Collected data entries

▶

/-- The loan begins: from the log, or with its indices, alignment and early checks; then its extent is translated. A loan that
only repeats a read-out goes to it at once. One that carries release and waits for earlier ones repeats its effects after them
(R268, spec/13_memory_model.md R284). -/
def State.beginLoan (s : State) (l : Loan) : State :=
  match l.fromLog.filter (fun e => !l.rereads e) with
  | some e => if s.mayWrite l then s.endFromLog l e else s.modLoan l.id (fun m => { m with stage := .read, readsDone := true })
  | none =>
    if l.mismatch then s.endLoan l.id 11
    else if l.ctx?.isNone && namesOwn l.raw then s.endLoan l.id 6
    else
      let k := (l.ctx?).getD 0
      let f := l.front s k (wordShelf (recOpnd l.raw))
      match s.readIndices l with
      | .error st => (s.markFront k f st).endLoan l.id st
      | .ok idx =>
        let l := { l with idx := idx }
        let s := if idx.isEmpty then s else s.countReads k f.d false l.indexAddrs 4
        if l.fromLog.isSome then (s.modLoan l.id (fun m => { m with stage := .reading, idx := idx })).loanLater l.id
        else if misaligned l.raw l.elems then s.endLoan l.id 9
        else if l.outside then s.endLoan l.id 1
        else
          let st := s.earlyBack l
          if st ≠ 0 then s.endLoan l.id st
          else
            (s.modLoan l.id (fun m => { m with
              stage := .walking, idx := idx, pages := l.pagesNeeded, trans := [] })).loanLater l.id

/-! ### Translating (R260, spec/15_translation_host.md R308, R309) -/

/-- Pin the pages that the engine's cache maps; the rest, or a refused write. -/
def State.takePages (s : State) (id core part : Nat) : List (Nat × Bool) → State × List (Nat × Bool) × Nat
  | [] => (s, [], 0)
  | (p, w) :: r =>
    match s.cached core part p with
    | none => (s, (p, w) :: r, 0)
    | some t =>
      let s := (s.pin core t.id).modLoan id (fun m => { m with
        pins := m.pins ++ [t.id], trans := m.trans ++ [t.mapping p] })
      if w && !t.w then (s, [], 2) else s.takePages id core part r

/-- Read one entry of a walk; a table outside memory is a translation fault. -/
def State.readEntry (s : State) (l : Loan) (va level addr : Nat) : State :=
  if !backed addr then s.endLoan l.id 1
  else
    let r := s.enqueue (.walk l.id) l.cls addr .read (l.u + Config.dArrival)
    r.1.modLoan l.id (fun m => { m with walk := some { va := va, level := level, addr := addr, req := r.2 } })

/-- A deposit goes to a peer device, and its receipt to the same home (R264, spec/18_integrity_repair.md R367). -/
def depositPlaced (l : Loan) : Bool :=
  let home := (l.place (wordVa (recDst l.raw))).dev
  let es := l.elems
  let far := fun (d : Option Nat) => d.isSome && d != some ownDevice
  (if es.isEmpty then far home else es.all (fun e => far (l.place e.2.toNat).dev)) &&
    (depRva l.raw == 0 || (l.place (depRva l.raw)).dev == home)

/-- The pages of a loan whose addresses are DPAs map to themselves; one that memory does not back has no mapping. -/
def State.ownPages (s : State) (l : Loan) : State × List (Nat × Bool) × Nat :=
  if l.pages.all (fun p => backed (p.1 * 2 ^ 16)) then
    (s.modLoan l.id (fun m => { m with
      trans := m.trans ++ l.pages.map (fun p => { page := p.1, pa := p.1 * 2 ^ 16, w := true, dev := none }) }), [], 0)
  else (s, [], 1)

/-- Translate what is left; when nothing is, the loan goes on to its reads. -/
def State.translateStep (s : State) (l : Loan) : State :=
  let t := if l.phys then s.ownPages l else s.takePages l.id l.core l.part l.pages
  if t.2.2 ≠ 0 then t.1.endLoan l.id t.2.2
  else
    match t.2.1 with
    | (p, w) :: r =>
      let s := t.1.modLoan l.id (fun m => { m with pages := (p, w) :: r })
      s.readEntry l (p * 2 ^ 16) 1 (l.root + 8 * levelIndex 1 (p * 2 ^ 16))
    | [] =>
      let s := t.1.modLoan l.id (fun m => { m with pages := [] })
      match s.loan l.id with
      | none => s
      | some m =>
        if recOp m.raw = 6 && l.span.2 = 0 && !depositPlaced m then s.endLoan m.id 6
        else (s.modLoan m.id (fun x => { x with stage := .reading })).loanLater m.id

/-- The entry that a walk read is back (R308). -/
def State.walkAnswer (s : State) (id req : Nat) (bytes : List Byte) : State :=
  match s.loan id with
  | none => s
  | some l =>
    match l.walk with
    | none => s
    | some w =>
      if w.req ≠ req then s
      else
        match walkEntry w.level w.va (leNat (bytesAt bytes (w.addr % 64) 8)) with
        | .fault => s.endLoan id 1
        | .table a => s.readEntry l w.va (w.level + 1) a
        | .leaf pa wr dev =>
          ((s.addTrans l.core l.part w.va w.level pa wr dev).modLoan id (fun m => { m with walk := none })).post
            ⟨s.now, rankUntimed, .micro (.kick id)⟩

/-! ### Reading -/

/-- Reads are done: loans behind an acquire may begin (R268). A scatter-accumulate also reads its destination, so its reads end
with its adds (R262, R263). -/
def State.readsEnd (s : State) (id : Nat) : State :=
  (s.modLoan id (fun m => { m with stage := .read, readsDone := recOp m.raw != 4 })).kickWaiting

/-- A loan reads its own-scratchpad source: at once, or with `rel` as a read-out of the half, 64 bytes a step (R261, R266). -/
def State.readOwn (s : State) (l : Loan) (k : Nat) : State :=
  let w := recSrc l.raw
  let sh := wordShelf w
  let f := l.front s k sh
  let st := s.frontStatus k f l.reads (recSize l.raw)
  if st ≠ 0 then
    (s.markFront k f st).endLoan l.id st
  else if recRel l.raw && !l.reads.isEmpty then
    (s.drawn.modLoan l.id (fun m => { m with
      half := f.half, left := some (freeOrder s.free (granulesOf l.reads (recSize l.raw))) })).loanLater l.id
  else
    ((s.countReads k f.d false l.reads (recSize l.raw)).modLoan l.id (fun m => { m with data := srun 0 0 f.bytes })).readsEnd l.id

/-- The elements of a loan's source that begin in a granule. -/
def Loan.readsIn (l : Loan) (g : Nat) : List Int := l.reads.filter (fun a => a.toNat / 64 == g)

/-- The next 64 bytes of a read-out with release flag, as the half that it named holds them in this cycle, under the descriptor
with which the cycle began, whatever its state; with the last the half is released, unless an `l.rel` has let go of it; a
release that is no legal transition, of a shelf that is not declared any more, is a fault of the loan (R190;
spec/09_instr_scratchpad.md R192, spec/01_machine_state.md R29, spec/18_integrity_repair.md R354). -/
def State.readOutStep (s : State) (l : Loan) (k : Nat) (left : List Nat) : State :=
  let sh := wordShelf (recSrc l.raw)
  let d := s.seen k sh
  match left with
  | [] =>
    if l.freed then s.readsEnd l.id
    else
      match s.untimedTransition k sh (.readOut l.half) l.afterRec with
      | some t => t.readsEnd l.id
      | none => s.endLoan l.id 3
  | g :: r =>
    let at_ := fun (n : Nat) => (s.ctxAt k).halfAddr d l.half n
    let back := d.physical false != l.half
    let z := recSize l.raw
    if d.poisonAt back || (l.readsIn g).any (fun a => s.poolError k (at_ a.toNat) z) then
      (s.markHalf k sh 5 l.half).endLoan l.id 5
    else
      ((s.countReads k d back (l.readsIn g) z).modLoan l.id (fun m => { m with
        data := swrite 0 m.data (64 * g) (s.poolRead (coreOf k) (at_ (64 * g)) 64), left := some r })).loanLater l.id

/-- The reads of a loan's source. An atomic and an acquire have read when they have performed (R268). -/
def State.readStep (s : State) (l : Loan) : State :=
  let op := recOp l.raw
  if flatOp op then (s.modLoan l.id (fun m => { m with stage := .read })).kickWaiting
  else if op == 5 then s.readsEnd l.id
  else
    match addrKind (recSrc l.raw), l.ctx? with
    | 0, some k =>
      (match l.left with
       | some r => s.readOutStep l k r
       | none => s.readOwn l k)
    | _, _ =>
      let gs := freeOrder s.free (granulesOf l.reads (recSize l.raw))
      if gs.isEmpty then s.readsEnd l.id
      else gs.foldl (fun t g => t.access l.id (l.place (64 * g)).dev (l.dpa (64 * g)) .read g) s.drawn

◀

▶ ASSIGNMENT: The expected response consists solely of the lines from the one with "if flatOp op" through the end of the records, repeated exactly.

▶ RESULT BELOW:
  if flatOp op then (s.modLoan l.id (fun m => { m with stage := .read })).kickWaiting
  else if op == 5 then s.readsEnd l.id
  else
    match addrKind (recSrc l.raw), l.ctx? with
    | 0, some k =>
      (match l.left with
       | some r => s.readOutStep l k r
       | none => s.readOwn l k)
    | _, _ =>
      let gs := freeOrder s.free (granulesOf l.reads (recSize l.raw))
      if gs.isEmpty then s.readsEnd l.id
      else gs.foldl (fun t g => t.access l.id (l.place (64 * g)).dev (l.dpa (64 * g)) .read g) s.drawn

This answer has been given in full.